In 2018 only 6,513 candidates got a Resident Medical Intern (MIR) place out of 14,448 graduates who sat the exam.

Those who fail have to choose whether to wait another year to sit the exam again or look for work in the private sector, Spain’s Medical Schooling Association adds.

This spells trouble for the researchers behind this study, as their findings also underline an alarming stat: 70,000 doctors in Spain will retire in the next ten years.
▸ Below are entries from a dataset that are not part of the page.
-- ==== Sys2Proof/Word.lean ====
section
/-! DEFINITION. The widths the spec computes with (00_scope.md R22): `u8` and `u16`. -/

namespace Sys2Proof

/-- `u8`: an unsigned 8-bit value (R22). -/
abbrev Byte := BitVec 8

/-- `u16`: an unsigned 16-bit value (R22). -/
abbrev Half := BitVec 16

/-- A 6-bit command code, `command[5:0]` (30_encoding.md R102). -/
abbrev Code := BitVec 6

end Sys2Proof
end

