-- ==== Sys2Proof/Machine/Effects.lean ====
section
/-! DEFINITION. Performing the head of `fx` (70_reset_and_hazards.md R300–R303). -/

namespace Sys2Proof.Machine

/-- The effect is done: `fx <- rest`, and `ctl <- POLL` when nothing is left (R300). -/
def State.retire (s : State) (rest : List Effect) : State :=
  { s with fx := rest, ctl := if rest.isEmpty then .poll else .exec }

/-- Program memory with page `p` holding `bytes`; a page past the space faults. -/
def State.writePage (s : State) (p : Nat) (bytes : List Byte) : Except Fault State :=
  if p < s.cfg.flashPages ∧ bytes.length ≤ s.cfg.pageSize then
    .ok { s with pm := s.pm.write (p * s.cfg.pageSize) bytes }
  else .error (.noSuchAddress .pm (p * s.cfg.pageSize))

/-- EEPROM with `bytes` from address `a`; an address past the space faults. -/
def State.writeEe (s : State) (a : Nat) (bytes : List Byte) : Except Fault State :=
  if a + bytes.length ≤ s.cfg.eepromSize then .ok { s with ee := s.ee.write a bytes }
  else .error (.noSuchAddress .ee a)

/-- A configuration slot takes a value (R302). -/
def State.writeCfg (s : State) : CfgSlot → Byte → State
  | .board, v => { s with slotBoard := v }
  | .bitrate, v => { s with slotBitrate := v }

/-- The step after a memory effect, which succeeds (D19; notes/assumptions/14.md, unsafe), or the fault of an address that
does not exist. -/
def finishEffect (r : Except Fault State) (rest : List Effect) : Host.Outcome State Fault Refusal :=
  match r with
  | .ok t => .next (t.retire rest)
  | .error e => .fault e

/-- Performing effect `e` with `rest` behind it. `Send` waits while `txq` is full (R301): the step then changes
nothing (notes/assumptions/7.md). `RwwEnable` and the indicator effects have no modelled state (R302). `Jump` ends
the run (R303). -/
def performEffect (e : Effect) (rest : List Effect) (s : State) : Host.Outcome State Fault Refusal :=
  match e with
  | .send c p =>
    if s.txq.length < s.cfg.txSlots then .next (State.retire { s with txq := s.txq ++ [⟨c, p⟩] } rest) else .next s
  | .flashErase p => finishEffect (s.writePage p (List.replicate s.cfg.pageSize s.cfg.erasedByte)) rest
  | .flashWrite p bytes => finishEffect (s.writePage p bytes) rest
  | .rwwEnable => .next (s.retire rest)
  | .eepromWrite a bytes => finishEffect (s.writeEe a bytes) rest
  | .cfgWrite slot v => .next ((s.writeCfg slot v).retire rest)
  | .indicatorToggle => .next (s.retire rest)
  | .indicatorOff => .next (s.retire rest)
  | .jump => .next { s with sup := .runningApplication, ctl := .halt, fx := rest }

end Sys2Proof.Machine
end

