-- ==== Sys2Proof/Laws/PerInstr.lean ====
section
/-! SUPPORT. Statements made for every instruction, one lemma per constructor of `Instr`. -/

namespace Sys2Proof.Laws.EncodedFrame

/-- The frame of a well-formed instruction is one Transport may deliver: 4 header bytes and its payload, at most 4
(30_encoding.md R100, R101). -/
def Statement (i : Instr) : Prop := i.wf = true → (encode i).wf = true

/-- A frame is well formed as soon as its payload is short enough. -/
theorem encode_wf {i : Instr} (h : i.fields.wf = true) : (encode i).wf = true := by
  simp only [Fields.wf, decide_eq_true_eq] at h
  exact Bool.and_eq_true_iff.mpr ⟨decide_eq_true h, decide_eq_true (by simp only [encode, List.length_cons]; omega)⟩

theorem noOperation (f : Fields) : Statement (.noOperation f) := fun h => encode_wf h
theorem identify (f : Fields) : Statement (.identify f) := fun h => encode_wf h
theorem setAddress (f : Fields) : Statement (.setAddress f) := fun h => encode_wf h
theorem data (f : Fields) : Statement (.data f) := fun h => encode_wf h
theorem startApp (f : Fields) : Statement (.startApp f) := fun h => encode_wf h
theorem readFlash (f : Fields) : Statement (.readFlash f) := fun h => encode_wf h
theorem getFusebits (f : Fields) : Statement (.getFusebits f) := fun h => encode_wf h
theorem chipErase (f : Fields) : Statement (.chipErase f) := fun h => encode_wf h
theorem readEeprom (f : Fields) : Statement (.readEeprom f) := fun h => encode_wf h
theorem writeEeprom (f : Fields) : Statement (.writeEeprom f) := fun h => encode_wf h
theorem setBoardId (f : Fields) : Statement (.setBoardId f) := fun h => encode_wf h
theorem setBitrate (f : Fields) : Statement (.setBitrate f) := fun h => encode_wf h
theorem unrecognizedRequest (code : Code) (f : Fields) : Statement (.unrecognizedRequest code f) := fun h => encode_wf (Bool.and_eq_true_iff.mp h).2
theorem ignoredKindSuccess (code : Code) (f : Fields) : Statement (.ignoredKindSuccess code f) := fun h => encode_wf h
theorem ignoredKindError (code : Code) (f : Fields) : Statement (.ignoredKindError code f) := fun h => encode_wf h
theorem ignoredKindWrongNumber (code : Code) (f : Fields) : Statement (.ignoredKindWrongNumber code f) := fun h => encode_wf h

end Sys2Proof.Laws.EncodedFrame
end

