-- ==== Sys2Proof/Tests/Slice0.lean ====
section
/-! SUPPORT. The model's own tests, each expected result from 95_test_vectors.md (the row is named) or worked by hand from
the rule named; then one witness `witness_<Name>` for every statement with hypotheses. -/

namespace Sys2Proof.Tests

open Sys2Proof Sys2Proof.Machine

/-! ### Helpers -/

/-- The outcome is a next state with the property. -/
def ok (o : Host.Outcome State Fault Refusal) (p : State → Bool) : Bool :=
  match o with
  | .next t => p t
  | .fault _ => false
  | .refused _ => false

theorem ok_next {o : Host.Outcome State Fault Refusal} {p : State → Bool} (h : ok o p = true) :
    ∃ t, o = .next t ∧ p t = true := by
  cases o with
  | next t => exact ⟨t, rfl, h⟩
  | fault e => cases h
  | refused e => cases h

/-- The "ACTIVE state" of 95_test_vectors.md §0. -/
def active : State := { State.reset with sup := .active, timer := .stopped }

/-- The start of 95_test_vectors.md §2.3: after `SET_ADDRESS [00 03 00 00]`. -/
def collecting : State := { active with msg := 1, phase := .collectingPage, targetPage := 3 }

/-- The raw frame of 95_test_vectors.md, delivered. -/
def raw (bytes : List Byte) : RxFrame := ⟨bytes, bytes.length - 4⟩

/-- One step of `s` with the frame at the head of `rxq`. -/
def recv (s : State) (bytes : List Byte) : Host.Outcome State Fault Refusal := step { s with rxq := [raw bytes] }

/-- Fields of a frame to board 05, chunk counter 0. -/
def to5 (number : Byte) (payload : List Byte) : Fields := ⟨0x05, number, 0, payload⟩

/-- A small build: pages of 8 bytes, two chunks, two writable pages. -/
def small : Config := { Config.reference with pageSize := 8, maxPages := 2, flashPages := 4, readFlashPageLimit := 3, txSlots := 2 }

/-- The small build with an effect list to perform. -/
def performing (fx : List Effect) : State := { active with cfg := small, ctl := .exec, fx := fx }

/-! ### Well-formedness refuses -/

theorem test_wf_payload_of_five : (to5 1 [1, 2, 3, 4, 5]).wf = false := by decide
theorem test_wf_instr_payload_of_five : (Instr.data (to5 1 [1, 2, 3, 4, 5])).wf = false := by decide
theorem test_wf_unrecognized_assigned_code : (Instr.unrecognizedRequest 11 (to5 1 [])).wf = false := by decide
theorem test_wf_frame_length_above_four : RxFrame.wf ⟨[5, 0, 1, 0, 1, 2, 3, 4, 5], 5⟩ = false := by decide
theorem test_wf_frame_short_header : RxFrame.wf ⟨[5, 0, 1], 0⟩ = false := by decide
theorem test_wf_frame_length_mismatch : RxFrame.wf ⟨[5, 0, 1, 0, 9], 0⟩ = false := by decide
theorem test_wf_page_size_zero : ¬ Config.wf { small with pageSize := 0 } := by decide
theorem test_wf_page_size_not_multiple : ¬ Config.wf { small with pageSize := 10 } := by decide
theorem test_wf_too_many_chunks : ¬ Config.wf { small with pageSize := 4 * 65536 } := by decide
theorem test_wf_class_of_128 : ¬ Config.wf { Config.reference with pageSizeClass := 1 } := by decide
theorem test_wf_read_limit_below_writable : ¬ Config.wf { small with readFlashPageLimit := 1 } := by decide
theorem test_wf_read_limit_above_flash : ¬ Config.wf { small with readFlashPageLimit := 5 } := by decide
theorem test_wf_eeprom_too_large : ¬ Config.wf { small with eepromSize := 65537 } := by decide
theorem test_wf_no_receive_slot : ¬ Config.wf { small with rxDepth := 0 } := by decide
theorem test_wf_no_transmit_slot : ¬ Config.wf { small with txSlots := 0 } := by decide
theorem test_wf_reference : Config.reference.wf ∧ small.wf := by decide
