/-- The word of an instruction (R70 to R73). -/
def encode : Instr → Word32
  | .vaddVV vd vs2 vs1 vm => pack 0b000000 vm vs2 vs1 0b000 vd
  | .vaddVX vd vs2 rs1 vm => pack 0b000000 vm vs2 rs1 0b100 vd
  | .vaddVI vd vs2 imm vm => pack 0b000000 vm vs2 imm 0b011 vd
  | .vsubVV vd vs2 vs1 vm => pack 0b000010 vm vs2 vs1 0b000 vd
  | .vsubVX vd vs2 rs1 vm => pack 0b000010 vm vs2 rs1 0b100 vd
  | .vrsubVX vd vs2 rs1 vm => pack 0b000011 vm vs2 rs1 0b100 vd
  | .vrsubVI vd vs2 imm vm => pack 0b000011 vm vs2 imm 0b011 vd
  | .vwadduVV vd vs2 vs1 vm => pack 0b110000 vm vs2 vs1 0b010 vd
  | .vwadduVX vd vs2 rs1 vm => pack 0b110000 vm vs2 rs1 0b110 vd
  | .vwsubuVV vd vs2 vs1 vm => pack 0b110010 vm vs2 vs1 0b010 vd
  | .vwsubuVX vd vs2 rs1 vm => pack 0b110010 vm vs2 rs1 0b110 vd
  | .vwaddVV vd vs2 vs1 vm => pack 0b110001 vm vs2 vs1 0b010 vd
  | .vwaddVX vd vs2 rs1 vm => pack 0b110001 vm vs2 rs1 0b110 vd
  | .vwsubVV vd vs2 vs1 vm => pack 0b110011 vm vs2 vs1 0b010 vd
  | .vwsubVX vd vs2 rs1 vm => pack 0b110011 vm vs2 rs1 0b110 vd
  | .vwadduWV vd vs2 vs1 vm => pack 0b110100 vm vs2 vs1 0b010 vd
  | .vwadduWX vd vs2 rs1 vm => pack 0b110100 vm vs2 rs1 0b110 vd
  | .vwsubuWV vd vs2 vs1 vm => pack 0b110110 vm vs2 vs1 0b010 vd
  | .vwsubuWX vd vs2 rs1 vm => pack 0b110110 vm vs2 rs1 0b110 vd
  | .vwaddWV vd vs2 vs1 vm => pack 0b110101 vm vs2 vs1 0b010 vd
  | .vwaddWX vd vs2 rs1 vm => pack 0b110101 vm vs2 rs1 0b110 vd
  | .vwsubWV vd vs2 vs1 vm => pack 0b110111 vm vs2 vs1 0b010 vd
  | .vwsubWX vd vs2 rs1 vm => pack 0b110111 vm vs2 rs1 0b110 vd
  | .vzextVF2 vd vs2 vm => pack 0b010010 vm vs2 0b00110 0b010 vd
  | .vsextVF2 vd vs2 vm => pack 0b010010 vm vs2 0b00111 0b010 vd
  | .vzextVF4 vd vs2 vm => pack 0b010010 vm vs2 0b00100 0b010 vd
  | .vsextVF4 vd vs2 vm => pack 0b010010 vm vs2 0b00101 0b010 vd
  | .vzextVF8 vd vs2 vm => pack 0b010010 vm vs2 0b00010 0b010 vd
  | .vsextVF8 vd vs2 vm => pack 0b010010 vm vs2 0b00011 0b010 vd
  | .vadcVVM vd vs2 vs1 => pack 0b010000 false vs2 vs1 0b000 vd
  | .vadcVXM vd vs2 rs1 => pack 0b010000 false vs2 rs1 0b100 vd
  | .vadcVIM vd vs2 imm => pack 0b010000 false vs2 imm 0b011 vd
  | .vmadcVVM vd vs2 vs1 => pack 0b010001 false vs2 vs1 0b000 vd
  | .vmadcVXM vd vs2 rs1 => pack 0b010001 false vs2 rs1 0b100 vd
  | .vmadcVIM vd vs2 imm => pack 0b010001 false vs2 imm 0b011 vd
  | .vmadcVV vd vs2 vs1 => pack 0b010001 true vs2 vs1 0b000 vd
  | .vmadcVX vd vs2 rs1 => pack 0b010001 true vs2 rs1 0b100 vd
  | .vmadcVI vd vs2 imm => pack 0b010001 true vs2 imm 0b011 vd
  | .vsbcVVM vd vs2 vs1 => pack 0b010010 false vs2 vs1 0b000 vd
  | .vsbcVXM vd vs2 rs1 => pack 0b010010 false vs2 rs1 0b100 vd
  | .vmsbcVVM vd vs2 vs1 => pack 0b010011 false vs2 vs1 0b000 vd
  | .vmsbcVXM vd vs2 rs1 => pack 0b010011 false vs2 rs1 0b100 vd
  | .vmsbcVV vd vs2 vs1 => pack 0b010011 true vs2 vs1 0b000 vd
  | .vmsbcVX vd vs2 rs1 => pack 0b010011 true vs2 rs1 0b100 vd
  | .vandVV vd vs2 vs1 vm => pack 0b001001 vm vs2 vs1 0b000 vd
  | .vandVX vd vs2 rs1 vm => pack 0b001001 vm vs2 rs1 0b100 vd
  | .vandVI vd vs2 imm vm => pack 0b001001 vm vs2 imm 0b011 vd
  | .vorVV vd vs2 vs1 vm => pack 0b001010 vm vs2 vs1 0b000 vd
  | .vorVX vd vs2 rs1 vm => pack 0b001010 vm vs2 rs1 0b100 vd
  | .vorVI vd vs2 imm vm => pack 0b001010 vm vs2 imm 0b011 vd
  | .vxorVV vd vs2 vs1 vm => pack 0b001011 vm vs2 vs1 0b000 vd
  | .vxorVX vd vs2 rs1 vm => pack 0b001011 vm vs2 rs1 0b100 vd
  | .vxorVI vd vs2 imm vm => pack 0b001011 vm vs2 imm 0b011 vd
  | .vsllVV vd vs2 vs1 vm => pack 0b100101 vm vs2 vs1 0b000 vd
  | .vsllVX vd vs2 rs1 vm => pack 0b100101 vm vs2 rs1 0b100 vd
  | .vsllVI vd vs2 uimm vm => pack 0b100101 vm vs2 uimm 0b011 vd
  | .vsrlVV vd vs2 vs1 vm => pack 0b101000 vm vs2 vs1 0b000 vd
  | .vsrlVX vd vs2 rs1 vm => pack 0b101000 vm vs2 rs1 0b100 vd
  | .vsrlVI vd vs2 uimm vm => pack 0b101000 vm vs2 uimm 0b011 vd
  | .vsraVV vd vs2 vs1 vm => pack 0b101001 vm vs2 vs1 0b000 vd
  | .vsraVX vd vs2 rs1 vm => pack 0b101001 vm vs2 rs1 0b100 vd
  | .vsraVI vd vs2 uimm vm => pack 0b101001 vm vs2 uimm 0b011 vd
  | .vnsrlWV vd vs2 vs1 vm => pack 0b101100 vm vs2 vs1 0b000 vd
  | .vnsrlWX vd vs2 rs1 vm => pack 0b101100 vm vs2 rs1 0b100 vd
  | .vnsrlWI vd vs2 uimm vm => pack 0b101100 vm vs2 uimm 0b011 vd
  | .vnsraWV vd vs2 vs1 vm => pack 0b101101 vm vs2 vs1 0b000 vd
  | .vnsraWX vd vs2 rs1 vm => pack 0b101101 vm vs2 rs1 0b100 vd
  | .vnsraWI vd vs2 uimm vm => pack 0b101101 vm vs2 uimm 0b011 vd
  | .vmseqVV vd vs2 vs1 vm => pack 0b011000 vm vs2 vs1 0b000 vd
  | .vmseqVX vd vs2 rs1 vm => pack 0b011000 vm vs2 rs1 0b100 vd
  | .vmseqVI vd vs2 imm vm => pack 0b011000 vm vs2 imm 0b011 vd
  | .vmsneVV vd vs2 vs1 vm => pack 0b011001 vm vs2 vs1 0b000 vd
  | .vmsneVX vd vs2 rs1 vm => pack 0b011001 vm vs2 rs1 0b100 vd
  | .vmsneVI vd vs2 imm vm => pack 0b011001 vm vs2 imm 0b011 vd
  | .vmsltuVV vd vs2 vs1 vm => pack 0b011010 vm vs2 vs1 0b000 vd
  | .vmsltuVX vd vs2 rs1 vm => pack 0b011010 vm vs2 rs1 0b100 vd
  | .vmsltVV vd vs2 vs1 vm => pack 0b011011 vm vs2 vs1 0b000 vd
  | .vmsltVX vd vs2 rs1 vm => pack 0b011011 vm vs2 rs1 0b100 vd
  | .vmsleuVV vd vs2 vs1 vm => pack 0b011100 vm vs2 vs1 0b000 vd
  | .vmsleuVX vd vs2 rs1 vm => pack 0b011100 vm vs2 rs1 0b100 vd
  | .vmsleuVI vd vs2 imm vm => pack 0b011100 vm vs2 imm 0b011 vd
  | .vmsleVV vd vs2 vs1 vm => pack 0b011101 vm vs2 vs1 0b000 vd
  | .vmsleVX vd vs2 rs1 vm => pack 0b011101 vm vs2 rs1 0b100 vd
  | .vmsleVI vd vs2 imm vm => pack 0b011101 vm vs2 imm 0b011 vd
  | .vmsgtuVX vd vs2 rs1 vm => pack 0b011110 vm vs2 rs1 0b100 vd
  | .vmsgtuVI vd vs2 imm vm => pack 0b011110 vm vs2 imm 0b011 vd
  | .vmsgtVX vd vs2 rs1 vm => pack 0b011111 vm vs2 rs1 0b100 vd
  | .vmsgtVI vd vs2 imm vm => pack 0b011111 vm vs2 imm 0b011 vd
  | .vminuVV vd vs2 vs1 vm => pack 0b000100 vm vs2 vs1 0b000 vd
  | .vminuVX vd vs2 rs1 vm => pack 0b000100 vm vs2 rs1 0b100 vd
  | .vminVV vd vs2 vs1 vm => pack 0b000101 vm vs2 vs1 0b000 vd
  | .vminVX vd vs2 rs1 vm => pack 0b000101 vm vs2 rs1 0b100 vd
  | .vmaxuVV vd vs2 vs1 vm => pack 0b000110 vm vs2 vs1 0b000 vd
  | .vmaxuVX vd vs2 rs1 vm => pack 0b000110 vm vs2 rs1 0b100 vd
  | .vmaxVV vd vs2 vs1 vm => pack 0b000111 vm vs2 vs1 0b000 vd
  | .vmaxVX vd vs2 rs1 vm => pack 0b000111 vm vs2 rs1 0b100 vd
  | .vmulVV vd vs2 vs1 vm => pack 0b100101 vm vs2 vs1 0b010 vd
  | .vmulVX vd vs2 rs1 vm => pack 0b100101 vm vs2 rs1 0b110 vd
  | .vmulhVV vd vs2 vs1 vm => pack 0b100111 vm vs2 vs1 0b010 vd
  | .vmulhVX vd vs2 rs1 vm => pack 0b100111 vm vs2 rs1 0b110 vd
  | .vmulhuVV vd vs2 vs1 vm => pack 0b100100 vm vs2 vs1 0b010 vd
  | .vmulhuVX vd vs2 rs1 vm => pack 0b100100 vm vs2 rs1 0b110 vd
  | .vmulhsuVV vd vs2 vs1 vm => pack 0b100110 vm vs2 vs1 0b010 vd
  | .vmulhsuVX vd vs2 rs1 vm => pack 0b100110 vm vs2 rs1 0b110 vd
  | .vdivuVV vd vs2 vs1 vm => pack 0b100000 vm vs2 vs1 0b010 vd
  | .vdivuVX vd vs2 rs1 vm => pack 0b100000 vm vs2 rs1 0b110 vd
  | .vdivVV vd vs2 vs1 vm => pack 0b100001 vm vs2 vs1 0b010 vd
  | .vdivVX vd vs2 rs1 vm => pack 0b100001 vm vs2 rs1 0b110 vd
  | .vremuVV vd vs2 vs1 vm => pack 0b100010 vm vs2 vs1 0b010 vd
  | .vremuVX vd vs2 rs1 vm => pack 0b100010 vm vs2 rs1 0b110 vd
  | .vremVV vd vs2 vs1 vm => pack 0b100011 vm vs2 vs1 0b010 vd
  | .vremVX vd vs2 rs1 vm => pack 0b100011 vm vs2 rs1 0b110 vd
  | .vwmulVV vd vs2 vs1 vm => pack 0b111011 vm vs2 vs1 0b010 vd
  | .vwmulVX vd vs2 rs1 vm => pack 0b111011 vm vs2 rs1 0b110 vd
  | .vwmuluVV vd vs2 vs1 vm => pack 0b111000 vm vs2 vs1 0b010 vd
  | .vwmuluVX vd vs2 rs1 vm => pack 0b111000 vm vs2 rs1 0b110 vd
  | .vwmulsuVV vd vs2 vs1 vm => pack 0b111010 vm vs2 vs1 0b010 vd
  | .vwmulsuVX vd vs2 rs1 vm => pack 0b111010 vm vs2 rs1 0b110 vd
  | .vmaccVV vd vs1 vs2 vm => pack 0b101101 vm vs2 vs1 0b010 vd
  | .vmaccVX vd rs1 vs2 vm => pack 0b101101 vm vs2 rs1 0b110 vd
  | .vnmsacVV vd vs1 vs2 vm => pack 0b101111 vm vs2 vs1 0b010 vd
  | .vnmsacVX vd rs1 vs2 vm => pack 0b101111 vm vs2 rs1 0b110 vd
  | .vmaddVV vd vs1 vs2 vm => pack 0b101001 vm vs2 vs1 0b010 vd
  | .vmaddVX vd rs1 vs2 vm => pack 0b101001 vm vs2 rs1 0b110 vd
  | .vnmsubVV vd vs1 vs2 vm => pack 0b101011 vm vs2 vs1 0b010 vd
  | .vnmsubVX vd rs1 vs2 vm => pack 0b101011 vm vs2 rs1 0b110 vd
  | .vwmaccuVV vd vs1 vs2 vm => pack 0b111100 vm vs2 vs1 0b010 vd
  | .vwmaccuVX vd rs1 vs2 vm => pack 0b111100 vm vs2 rs1 0b110 vd
  | .vwmaccVV vd vs1 vs2 vm => pack 0b111101 vm vs2 vs1 0b010 vd
  | .vwmaccVX vd rs1 vs2 vm => pack 0b111101 vm vs2 rs1 0b110 vd
  | .vwmaccsuVV vd vs1 vs2 vm => pack 0b111111 vm vs2 vs1 0b010 vd
  | .vwmaccsuVX vd rs1 vs2 vm => pack 0b111111 vm vs2 rs1 0b110 vd
  | .vwmaccusVX vd rs1 vs2 vm => pack 0b111110 vm vs2 rs1 0b110 vd
  | .vmergeVVM vd vs2 vs1 => pack 0b010111 false vs2 vs1 0b000 vd
  | .vmergeVXM vd vs2 rs1 => pack 0b010111 false vs2 rs1 0b100 vd
  | .vmergeVIM vd vs2 imm => pack 0b010111 false vs2 imm 0b011 vd
  | .vmvVV vd vs1 => pack 0b010111 true 0 vs1 0b000 vd
  | .vmvVX vd rs1 => pack 0b010111 true 0 rs1 0b100 vd
  | .vmvVI vd imm => pack 0b010111 true 0 imm 0b011 vd

/-- One row of the opcode table (R73). -/
structure OpcodeRow where
  mnemonic : String
  pattern : Word32
  mask : Word32
deriving DecidableEq, Repr

/-- R73: a word is the instruction of a row when its bits under the mask are the row's pattern. -/
def OpcodeRow.matchesWord (r : OpcodeRow) (w : Word32) : Bool := w &&& r.mask == r.pattern

/-- The rows of spec/opcode_table.json: Single-width and widening add and subtract (41_add_sub.md, R140 to R167). -/
def opcodeRowsAddSub : List OpcodeRow := [
  ⟨"vadd.vv", 0x00000057#32, 0xFC00707F#32⟩,
  ⟨"vadd.vx", 0x00004057#32, 0xFC00707F#32⟩,
  ⟨"vadd.vi", 0x00003057#32, 0xFC00707F#32⟩,
  ⟨"vsub.vv", 0x08000057#32, 0xFC00707F#32⟩,
  ⟨"vsub.vx", 0x08004057#32, 0xFC00707F#32⟩,
  ⟨"vrsub.vx", 0x0C004057#32, 0xFC00707F#32⟩,
  ⟨"vrsub.vi", 0x0C003057#32, 0xFC00707F#32⟩,
  ⟨"vwaddu.vv", 0xC0002057#32, 0xFC00707F#32⟩,
  ⟨"vwaddu.vx", 0xC0006057#32, 0xFC00707F#32⟩,
  ⟨"vwsubu.vv", 0xC8002057#32, 0xFC00707F#32⟩,
  ⟨"vwsubu.vx", 0xC8006057#32, 0xFC00707F#32⟩,
  ⟨"vwadd.vv", 0xC4002057#32, 0xFC00707F#32⟩,
  ⟨"vwadd.vx", 0xC4006057#32, 0xFC00707F#32⟩,
  ⟨"vwsub.vv", 0xCC002057#32, 0xFC00707F#32⟩,
  ⟨"vwsub.vx", 0xCC006057#32, 0xFC00707F#32⟩,
  ⟨"vwaddu.wv", 0xD0002057#32, 0xFC00707F#32⟩,
  ⟨"vwaddu.wx", 0xD0006057#32, 0xFC00707F#32⟩,
  ⟨"vwsubu.wv", 0xD8002057#32, 0xFC00707F#32⟩,
  ⟨"vwsubu.wx", 0xD8006057#32, 0xFC00707F#32⟩,
  ⟨"vwadd.wv", 0xD4002057#32, 0xFC00707F#32⟩,
  ⟨"vwadd.wx", 0xD4006057#32, 0xFC00707F#32⟩,
  ⟨"vwsub.wv", 0xDC002057#32, 0xFC00707F#32⟩,
  ⟨"vwsub.wx", 0xDC006057#32, 0xFC00707F#32⟩]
The average age of a doctor in Spain is currently 49.2 years.

“Our health system will be greatly affected unless we make changes regarding HR and recruitment in the face of our ageing population," Dr. Carmen Sebastianes, vice president of Cádiz ‘s College of Physicians, is quoted as saying in the study.

“In 2031, 25.6 percent of Spain’s population will be over the age of 65,” she stated, adding that the public sector is going to need a lot more medics in the fields of primary care, anesthesia, geriatrics, digestive system, cardiology, pulmonology and neurology.

Serafín Romero, president of the General Council of Medical Associations, stressed that this drop in doctors will be “moderate and transitory” in the Spanish regions that already have a vast pool of medical professionals.
“There is no shortage of doctors in Spain, they’re just badly distributed,” Romero explained.

Up to 58 percent of doctors are found in four regions: Cataluña with 16.4 percent, Madrid with 15.9 percent, Andalusia with 15.3 percent and Comunidad Valenciana with 10.5.

On the other side of the spectrum are La Rioja and Cantabria, with 0.7 and 1.6 percent of the total doctor pool, regions that are more likely to bear the brunt of the drop in public doctors in the coming years.